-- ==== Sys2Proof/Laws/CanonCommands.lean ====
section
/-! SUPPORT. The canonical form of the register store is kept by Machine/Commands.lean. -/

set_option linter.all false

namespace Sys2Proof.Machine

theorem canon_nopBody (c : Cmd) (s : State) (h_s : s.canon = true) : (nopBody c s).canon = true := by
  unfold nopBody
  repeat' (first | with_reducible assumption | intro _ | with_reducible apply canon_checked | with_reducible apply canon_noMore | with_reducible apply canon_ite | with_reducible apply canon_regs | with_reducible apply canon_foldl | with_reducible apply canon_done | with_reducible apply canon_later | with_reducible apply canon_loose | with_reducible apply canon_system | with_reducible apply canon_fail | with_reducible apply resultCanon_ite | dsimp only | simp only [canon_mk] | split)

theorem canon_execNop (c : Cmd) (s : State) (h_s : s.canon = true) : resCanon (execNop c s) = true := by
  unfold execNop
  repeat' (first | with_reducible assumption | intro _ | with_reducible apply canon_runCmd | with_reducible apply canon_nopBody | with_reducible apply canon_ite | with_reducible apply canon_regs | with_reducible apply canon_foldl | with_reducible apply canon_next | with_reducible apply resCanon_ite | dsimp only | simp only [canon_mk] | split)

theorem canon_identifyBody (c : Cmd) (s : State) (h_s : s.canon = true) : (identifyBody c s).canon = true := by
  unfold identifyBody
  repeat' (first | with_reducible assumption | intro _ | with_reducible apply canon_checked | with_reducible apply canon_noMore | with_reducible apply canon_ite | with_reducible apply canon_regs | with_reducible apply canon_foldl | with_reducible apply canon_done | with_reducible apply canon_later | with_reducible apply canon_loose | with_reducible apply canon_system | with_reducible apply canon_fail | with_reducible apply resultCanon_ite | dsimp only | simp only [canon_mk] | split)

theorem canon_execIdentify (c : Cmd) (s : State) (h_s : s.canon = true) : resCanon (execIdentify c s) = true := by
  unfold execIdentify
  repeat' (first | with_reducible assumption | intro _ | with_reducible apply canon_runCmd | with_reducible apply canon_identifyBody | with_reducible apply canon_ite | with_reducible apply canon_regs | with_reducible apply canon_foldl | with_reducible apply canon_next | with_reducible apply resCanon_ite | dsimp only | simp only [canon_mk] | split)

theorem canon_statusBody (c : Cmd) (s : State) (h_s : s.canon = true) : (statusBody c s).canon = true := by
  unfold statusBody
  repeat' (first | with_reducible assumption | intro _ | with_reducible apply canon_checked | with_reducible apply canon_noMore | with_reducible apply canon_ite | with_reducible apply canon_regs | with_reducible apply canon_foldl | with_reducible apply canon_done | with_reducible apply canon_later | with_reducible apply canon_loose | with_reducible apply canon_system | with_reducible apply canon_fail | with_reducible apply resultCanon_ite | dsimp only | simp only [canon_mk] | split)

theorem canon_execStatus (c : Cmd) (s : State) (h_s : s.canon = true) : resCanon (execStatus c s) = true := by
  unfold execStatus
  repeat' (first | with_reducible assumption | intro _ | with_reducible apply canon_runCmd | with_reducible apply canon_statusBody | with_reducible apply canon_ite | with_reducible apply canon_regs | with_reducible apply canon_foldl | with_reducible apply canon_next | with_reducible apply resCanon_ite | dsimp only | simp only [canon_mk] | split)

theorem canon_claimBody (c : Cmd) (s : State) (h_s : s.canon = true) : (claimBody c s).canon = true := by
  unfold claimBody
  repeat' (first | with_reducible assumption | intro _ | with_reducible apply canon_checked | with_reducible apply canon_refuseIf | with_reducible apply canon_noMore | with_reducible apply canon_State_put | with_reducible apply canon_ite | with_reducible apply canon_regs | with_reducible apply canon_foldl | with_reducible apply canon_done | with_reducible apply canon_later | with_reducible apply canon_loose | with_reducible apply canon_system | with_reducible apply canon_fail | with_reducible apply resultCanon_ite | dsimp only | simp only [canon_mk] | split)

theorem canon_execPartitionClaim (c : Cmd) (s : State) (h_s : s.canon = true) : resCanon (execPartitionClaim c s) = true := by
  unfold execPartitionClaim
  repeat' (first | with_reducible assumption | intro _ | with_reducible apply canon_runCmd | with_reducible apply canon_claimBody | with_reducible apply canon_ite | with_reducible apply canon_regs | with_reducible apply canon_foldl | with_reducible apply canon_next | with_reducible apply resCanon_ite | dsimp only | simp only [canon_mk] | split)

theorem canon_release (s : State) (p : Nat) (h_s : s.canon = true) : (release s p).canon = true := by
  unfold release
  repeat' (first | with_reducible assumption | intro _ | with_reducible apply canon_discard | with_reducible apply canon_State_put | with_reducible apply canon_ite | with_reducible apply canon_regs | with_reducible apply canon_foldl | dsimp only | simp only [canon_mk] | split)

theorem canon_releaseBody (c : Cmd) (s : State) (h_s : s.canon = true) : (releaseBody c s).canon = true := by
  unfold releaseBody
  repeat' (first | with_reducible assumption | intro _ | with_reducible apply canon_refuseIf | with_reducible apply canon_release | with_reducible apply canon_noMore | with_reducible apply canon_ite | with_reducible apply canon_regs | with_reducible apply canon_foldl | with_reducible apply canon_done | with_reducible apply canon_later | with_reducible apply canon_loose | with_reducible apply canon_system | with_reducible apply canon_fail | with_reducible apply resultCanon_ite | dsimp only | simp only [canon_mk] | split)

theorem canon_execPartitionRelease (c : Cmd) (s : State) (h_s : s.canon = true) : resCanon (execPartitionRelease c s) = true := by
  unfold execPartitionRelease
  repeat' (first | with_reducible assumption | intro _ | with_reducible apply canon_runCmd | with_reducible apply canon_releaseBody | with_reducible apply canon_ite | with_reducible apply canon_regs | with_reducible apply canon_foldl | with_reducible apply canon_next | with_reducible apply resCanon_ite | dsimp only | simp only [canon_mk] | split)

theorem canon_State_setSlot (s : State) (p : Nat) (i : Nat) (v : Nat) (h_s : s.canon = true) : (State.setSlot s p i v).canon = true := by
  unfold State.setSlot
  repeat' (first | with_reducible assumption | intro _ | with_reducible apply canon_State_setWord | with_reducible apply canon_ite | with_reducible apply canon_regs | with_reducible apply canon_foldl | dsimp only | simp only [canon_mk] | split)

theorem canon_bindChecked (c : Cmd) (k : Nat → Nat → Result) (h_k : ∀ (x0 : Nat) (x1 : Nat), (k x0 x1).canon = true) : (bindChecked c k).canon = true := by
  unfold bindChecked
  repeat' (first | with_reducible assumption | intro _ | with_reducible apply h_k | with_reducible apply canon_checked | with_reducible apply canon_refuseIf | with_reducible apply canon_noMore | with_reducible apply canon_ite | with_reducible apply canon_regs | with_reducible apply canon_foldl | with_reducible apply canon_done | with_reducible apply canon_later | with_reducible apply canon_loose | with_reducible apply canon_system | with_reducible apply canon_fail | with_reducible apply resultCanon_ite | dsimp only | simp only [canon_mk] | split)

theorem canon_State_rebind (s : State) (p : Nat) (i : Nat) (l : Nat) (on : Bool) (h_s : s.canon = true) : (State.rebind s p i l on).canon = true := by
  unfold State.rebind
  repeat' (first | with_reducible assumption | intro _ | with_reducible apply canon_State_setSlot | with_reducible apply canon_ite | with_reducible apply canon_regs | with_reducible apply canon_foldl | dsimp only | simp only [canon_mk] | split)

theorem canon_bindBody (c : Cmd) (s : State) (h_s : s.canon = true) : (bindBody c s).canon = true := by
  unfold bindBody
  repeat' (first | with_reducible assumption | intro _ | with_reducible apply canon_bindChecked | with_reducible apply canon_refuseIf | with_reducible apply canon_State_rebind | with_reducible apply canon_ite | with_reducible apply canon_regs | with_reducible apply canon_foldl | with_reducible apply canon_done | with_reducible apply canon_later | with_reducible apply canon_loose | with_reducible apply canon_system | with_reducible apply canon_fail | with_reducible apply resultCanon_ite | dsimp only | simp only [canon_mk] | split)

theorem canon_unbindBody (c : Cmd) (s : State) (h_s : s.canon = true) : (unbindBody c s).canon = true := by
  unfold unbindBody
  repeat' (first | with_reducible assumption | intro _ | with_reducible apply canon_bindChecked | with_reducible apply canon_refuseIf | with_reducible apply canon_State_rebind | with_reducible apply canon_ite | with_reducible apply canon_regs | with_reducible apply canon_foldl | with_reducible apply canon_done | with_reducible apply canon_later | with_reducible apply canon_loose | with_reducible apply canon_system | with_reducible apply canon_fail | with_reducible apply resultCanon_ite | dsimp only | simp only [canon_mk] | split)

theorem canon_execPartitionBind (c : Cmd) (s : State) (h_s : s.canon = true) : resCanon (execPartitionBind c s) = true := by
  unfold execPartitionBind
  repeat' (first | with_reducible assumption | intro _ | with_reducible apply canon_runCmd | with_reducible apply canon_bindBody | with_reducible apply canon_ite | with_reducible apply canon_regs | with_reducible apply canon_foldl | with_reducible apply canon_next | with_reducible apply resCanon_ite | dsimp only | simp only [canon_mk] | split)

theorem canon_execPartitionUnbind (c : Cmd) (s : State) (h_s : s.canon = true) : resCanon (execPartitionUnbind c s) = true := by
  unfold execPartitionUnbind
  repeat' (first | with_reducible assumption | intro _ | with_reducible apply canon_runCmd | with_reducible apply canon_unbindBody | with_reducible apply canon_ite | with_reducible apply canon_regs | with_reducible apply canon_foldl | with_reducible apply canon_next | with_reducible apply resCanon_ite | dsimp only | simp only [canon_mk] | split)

= = =

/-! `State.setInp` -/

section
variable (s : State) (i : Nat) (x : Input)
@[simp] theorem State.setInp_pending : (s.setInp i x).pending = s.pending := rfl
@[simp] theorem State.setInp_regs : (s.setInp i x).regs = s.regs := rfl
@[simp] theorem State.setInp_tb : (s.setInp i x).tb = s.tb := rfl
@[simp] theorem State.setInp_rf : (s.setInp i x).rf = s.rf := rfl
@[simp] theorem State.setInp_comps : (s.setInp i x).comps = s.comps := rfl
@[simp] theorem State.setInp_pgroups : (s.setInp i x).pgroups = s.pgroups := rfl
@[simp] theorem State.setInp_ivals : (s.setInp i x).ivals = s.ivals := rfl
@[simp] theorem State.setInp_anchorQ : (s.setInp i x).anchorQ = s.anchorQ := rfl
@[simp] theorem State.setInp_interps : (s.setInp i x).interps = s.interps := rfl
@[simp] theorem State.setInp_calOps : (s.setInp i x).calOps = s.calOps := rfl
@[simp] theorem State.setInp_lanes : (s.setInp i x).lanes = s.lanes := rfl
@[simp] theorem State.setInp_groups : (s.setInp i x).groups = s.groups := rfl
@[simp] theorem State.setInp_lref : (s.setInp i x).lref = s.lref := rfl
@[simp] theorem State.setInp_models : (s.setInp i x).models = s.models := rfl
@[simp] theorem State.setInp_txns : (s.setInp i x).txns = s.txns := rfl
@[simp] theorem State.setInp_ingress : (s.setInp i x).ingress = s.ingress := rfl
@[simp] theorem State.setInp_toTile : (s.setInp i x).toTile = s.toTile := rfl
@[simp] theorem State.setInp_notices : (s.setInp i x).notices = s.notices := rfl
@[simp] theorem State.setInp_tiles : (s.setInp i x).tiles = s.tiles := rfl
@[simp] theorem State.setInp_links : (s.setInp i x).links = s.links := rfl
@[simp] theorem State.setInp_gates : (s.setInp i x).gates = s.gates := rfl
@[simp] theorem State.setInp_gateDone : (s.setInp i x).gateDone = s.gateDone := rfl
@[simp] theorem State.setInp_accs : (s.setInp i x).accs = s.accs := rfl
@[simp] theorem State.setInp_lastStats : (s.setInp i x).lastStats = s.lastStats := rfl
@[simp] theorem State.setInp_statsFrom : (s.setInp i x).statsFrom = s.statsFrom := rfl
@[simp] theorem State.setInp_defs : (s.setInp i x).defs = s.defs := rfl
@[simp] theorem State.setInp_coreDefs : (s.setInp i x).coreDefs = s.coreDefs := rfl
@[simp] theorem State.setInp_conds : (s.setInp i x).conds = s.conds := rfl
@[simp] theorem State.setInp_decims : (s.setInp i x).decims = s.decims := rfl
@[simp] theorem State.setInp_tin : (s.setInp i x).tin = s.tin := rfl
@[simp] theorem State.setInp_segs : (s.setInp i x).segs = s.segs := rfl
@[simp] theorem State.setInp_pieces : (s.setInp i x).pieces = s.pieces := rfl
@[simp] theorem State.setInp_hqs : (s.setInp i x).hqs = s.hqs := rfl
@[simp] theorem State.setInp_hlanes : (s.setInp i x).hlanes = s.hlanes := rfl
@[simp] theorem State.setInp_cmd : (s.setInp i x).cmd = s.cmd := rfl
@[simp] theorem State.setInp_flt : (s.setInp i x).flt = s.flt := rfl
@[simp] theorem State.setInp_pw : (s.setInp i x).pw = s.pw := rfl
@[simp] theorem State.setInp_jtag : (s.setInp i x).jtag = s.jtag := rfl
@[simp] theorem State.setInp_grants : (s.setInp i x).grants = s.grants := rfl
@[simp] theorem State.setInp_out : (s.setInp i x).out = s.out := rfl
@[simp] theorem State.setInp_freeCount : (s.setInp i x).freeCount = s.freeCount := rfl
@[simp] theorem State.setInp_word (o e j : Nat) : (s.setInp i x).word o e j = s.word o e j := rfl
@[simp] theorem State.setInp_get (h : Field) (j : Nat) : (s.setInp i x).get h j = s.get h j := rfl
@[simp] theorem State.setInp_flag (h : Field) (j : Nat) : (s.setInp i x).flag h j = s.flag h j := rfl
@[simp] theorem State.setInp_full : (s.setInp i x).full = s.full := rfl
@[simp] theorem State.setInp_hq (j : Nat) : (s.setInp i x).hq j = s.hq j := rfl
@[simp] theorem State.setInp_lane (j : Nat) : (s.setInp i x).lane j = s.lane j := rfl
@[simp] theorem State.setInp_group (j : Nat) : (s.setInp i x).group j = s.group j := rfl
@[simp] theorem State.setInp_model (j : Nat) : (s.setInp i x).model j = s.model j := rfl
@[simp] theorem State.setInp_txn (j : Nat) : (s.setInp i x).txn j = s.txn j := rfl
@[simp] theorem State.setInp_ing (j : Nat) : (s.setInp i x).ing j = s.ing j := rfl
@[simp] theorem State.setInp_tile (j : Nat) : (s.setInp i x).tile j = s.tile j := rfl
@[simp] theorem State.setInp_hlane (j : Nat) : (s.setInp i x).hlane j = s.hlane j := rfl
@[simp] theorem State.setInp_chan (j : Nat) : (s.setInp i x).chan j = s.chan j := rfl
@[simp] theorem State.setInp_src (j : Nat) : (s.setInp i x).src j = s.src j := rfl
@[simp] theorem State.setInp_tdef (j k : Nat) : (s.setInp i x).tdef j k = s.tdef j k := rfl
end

= = =

** Try it **
Begin at the line above that has "s.comps := rfl" and stop after the line that has "s.ivals := rfl", copying each line exactly and adding nothing else.

** Answer area **
@[simp] theorem State.setInp_comps : (s.setInp i x).comps = s.comps := rfl
@[simp] theorem State.setInp_pgroups : (s.setInp i x).pgroups = s.pgroups := rfl
@[simp] theorem State.setInp_ivals : (s.setInp i x).ivals = s.ivals := rfl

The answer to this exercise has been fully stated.